▶ INSTRUCTIONS TO FOLLOW: Begin at the line below that has "ZoneRecord.fresh with state" and stop after the line that has "zones := [some". Please restate only those lines, word for word.

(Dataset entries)
-- ==== Sys2Proof/Tests/Slice0.lean ====
section
/-!
SUPPORT. Tests of the model against the spec's rules and worked examples, the smoke test of WellFormed, and a witness for the
hypotheses of each statement. The feeder is the one of the worked example 1.11.
-/

namespace Sys2Proof.Tests

set_option Elab.async false

open Sys2Proof.Machine

/-! ## States -/

/-- The record of a unit of the feeder of 1.11: index, role, parent, twin. -/
def unit (address : Byte) (role : Role) (parent twin : Option Nat) : NodeRec :=
  ⟨address, 0, role, parent, twin, false, 0, true, false, if role = .twin then none else some ⟨0, 1, 1⟩⟩

/-- The feeder of 1.11, with line 0 DIRECT and line 1 BACKUP. -/
def feeder0 : Tables :=
  { Tables.empty with
    header := { Header.default with policies := ⟨.direct, .backup, .unused, .unused⟩ }
    nodes := [some (unit 11 .head none none), some (unit 12 .node (some 0) none), some (unit 13 .node (some 0) none),
      some (unit 14 .node (some 1) (some 5)), some (unit 15 .node (some 1) none), some (unit 16 .twin none none)]
      ++ List.replicate 42 none }

/-- A runtime record in a state, expecting sequence 5. -/
def run (st : NodeState) : NodeRun :=
  { NodeRun.fresh with
    state := st
    seqExpect := if st = .live ∨ st = .warming then some 5 else none
    silenceDeadline := if st = .live ∨ st = .warming then some 1000 else none
    barReason := if st = .barred then some .command else none }

/-- A zone in a state with evidence and a topology record. -/
def zone (st : ZoneState) (evidence : Nat) (topo : Topology) : Zone :=
  ⟨{ ZoneRecord.fresh with state := st }, { Evaluation.fresh with evidence := evidence }, topo⟩

/-- The topology record of a zone with its own source and a list. -/
def own (z : Nat) (list : List Boundary) : Topology := ⟨z, some z, false, .evaluable, none, list.length, list, []⟩

/-- A running engine on the feeder of 1.11 at time 1000, with the records given for nodes 0 and 1 and zones 0 and 1. -/
def engine (n0 n1 : NodeRun) (z0 z1 : Zone) : State :=
  { State.reset with
    now := 1000
    engine := .running
    active := feeder0
    nodes := [some n0, some n1, some (run .live), some (run .live), some (run .live), some (run .live)]
      ++ List.replicate 42 none
    zones := [some z0, some z1, some (zone .normal 0 (own 2 [])), some (zone .normal 0 (own 3 [])),
      some (zone .normal 0 (own 4 []))] ++ List.replicate 43 none
    feeders := .all ⟨some 1000, .heightened, .standard⟩
    replies := [] }

/-- The start of 1.11: every unit LIVE, every zone NORMAL. -/
def start : State :=
  engine (run .live) (run .live) (zone .normal 0 (own 0 [⟨1, 1, false⟩, ⟨2, 2, false⟩]))
    (zone .normal 0 (own 1 [⟨3, 3, false⟩, ⟨4, 4, false⟩]))

/-- The start of 1.11 with node 1 and zone 1 in given states. -/
def with1 (n : NodeState) (z : ZoneState) (evidence : Nat) : State :=
  engine (run .live) (run n) (zone .normal 0 (own 0 [⟨1, 1, false⟩, ⟨2, 2, false⟩]))
    (zone z evidence (own 1 [⟨3, 3, false⟩, ⟨4, 4, false⟩]))

/-- An engine after reset whose reply queue is empty. -/
def quiet : State := { State.reset with replies := [] }

/-- The state after a command, the state before it where it stops. -/
def run1 (c : Instr) (s : State) : State :=
  match exec c s with
  | .next t => t
  | _ => s

/-- The status and data of the last reply. -/
def lastReply (s : State) : Option (Status × List Byte) := s.replies.getLast?.map fun r => (r.status, r.data)

/-- A frame with a correct CRC. -/
def frame (kind address sequence : Byte) (payload : List Byte) : Frame := buildFrame kind address sequence payload

/-- A CYCLE payload with no flag: I, V and H the same on each phase. -/
def steady (i v h : Nat) : List Byte := 0 :: (be16 i ++ be16 v ++ be16 h ++ be16 i ++ be16 v ++ be16 h ++ be16 i ++ be16 v ++ be16 h)

theorem canTake_start : start.CanTake := ⟨by decide, by decide⟩
theorem canTake_quiet : quiet.CanTake := ⟨by decide, by decide⟩

/-! ## WellFormed: an ill-formed term for each check -/

theorem test_wf_lengthError : (Instr.lengthError .sensor [0, 0, 0, 0, 0]).wf = false := by decide
theorem test_wf_frameCheck : (Instr.frameCheck .sensor []).wf = false := by decide
theorem test_wf_frameCheck_long : (Instr.frameCheck .sensor (List.replicate 207 0)).wf = false := by decide +kernel
theorem test_wf_silenceExpiry : (Instr.silenceExpiry 48).wf = false := by decide
theorem test_wf_motionHoldExpiry : (Instr.motionHoldExpiry 48 .a).wf = false := by decide
theorem test_wf_zoneExpiries : (Instr.lossRecordExpiry 48).wf = false ∧ (Instr.stepTimerExpiry 48).wf = false
    ∧ (Instr.tripMemoryExpiry 48).wf = false ∧ (Instr.graceExpiry 48).wf = false := by decide
theorem test_wf_badCommand_listed : (Instr.badCommand 0x01 0 []).wf = false := by decide
theorem test_wf_params_long : (Instr.identify 0 (List.replicate 199 0)).wf = false := by decide +kernel
theorem test_wf_hunt_empty : (Instr.syncPairFound .sensor []).wf = false := by decide
theorem test_wf_accepts : (Instr.hardReset 3).wf = true ∧ (Instr.badCommand 0 0 []).wf = true
    ∧ (Instr.loadNode 0 (List.replicate 198 0)).wf = true := by decide +kernel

▶ SOLUTION FOR THIS PROBLEM:
  ⟨{ ZoneRecord.fresh with state := st }, { Evaluation.fresh with evidence := evidence }, topo⟩

/-- The topology record of a zone with its own source and a list. -/
def own (z : Nat) (list : List Boundary) : Topology := ⟨z, some z, false, .evaluable, none, list.length, list, []⟩

/-- A running engine on the feeder of 1.11 at time 1000, with the records given for nodes 0 and 1 and zones 0 and 1. -/
def engine (n0 n1 : NodeRun) (z0 z1 : Zone) : State :=
  { State.reset with
    now := 1000
    engine := .running
    active := feeder0
    nodes := [some n0, some n1, some (run .live), some (run .live), some (run .live), some (run .live)]
      ++ List.replicate 42 none
    zones := [some z0, some z1, some (zone .normal 0 (own 2 [])), some (zone .normal 0 (own 3 [])),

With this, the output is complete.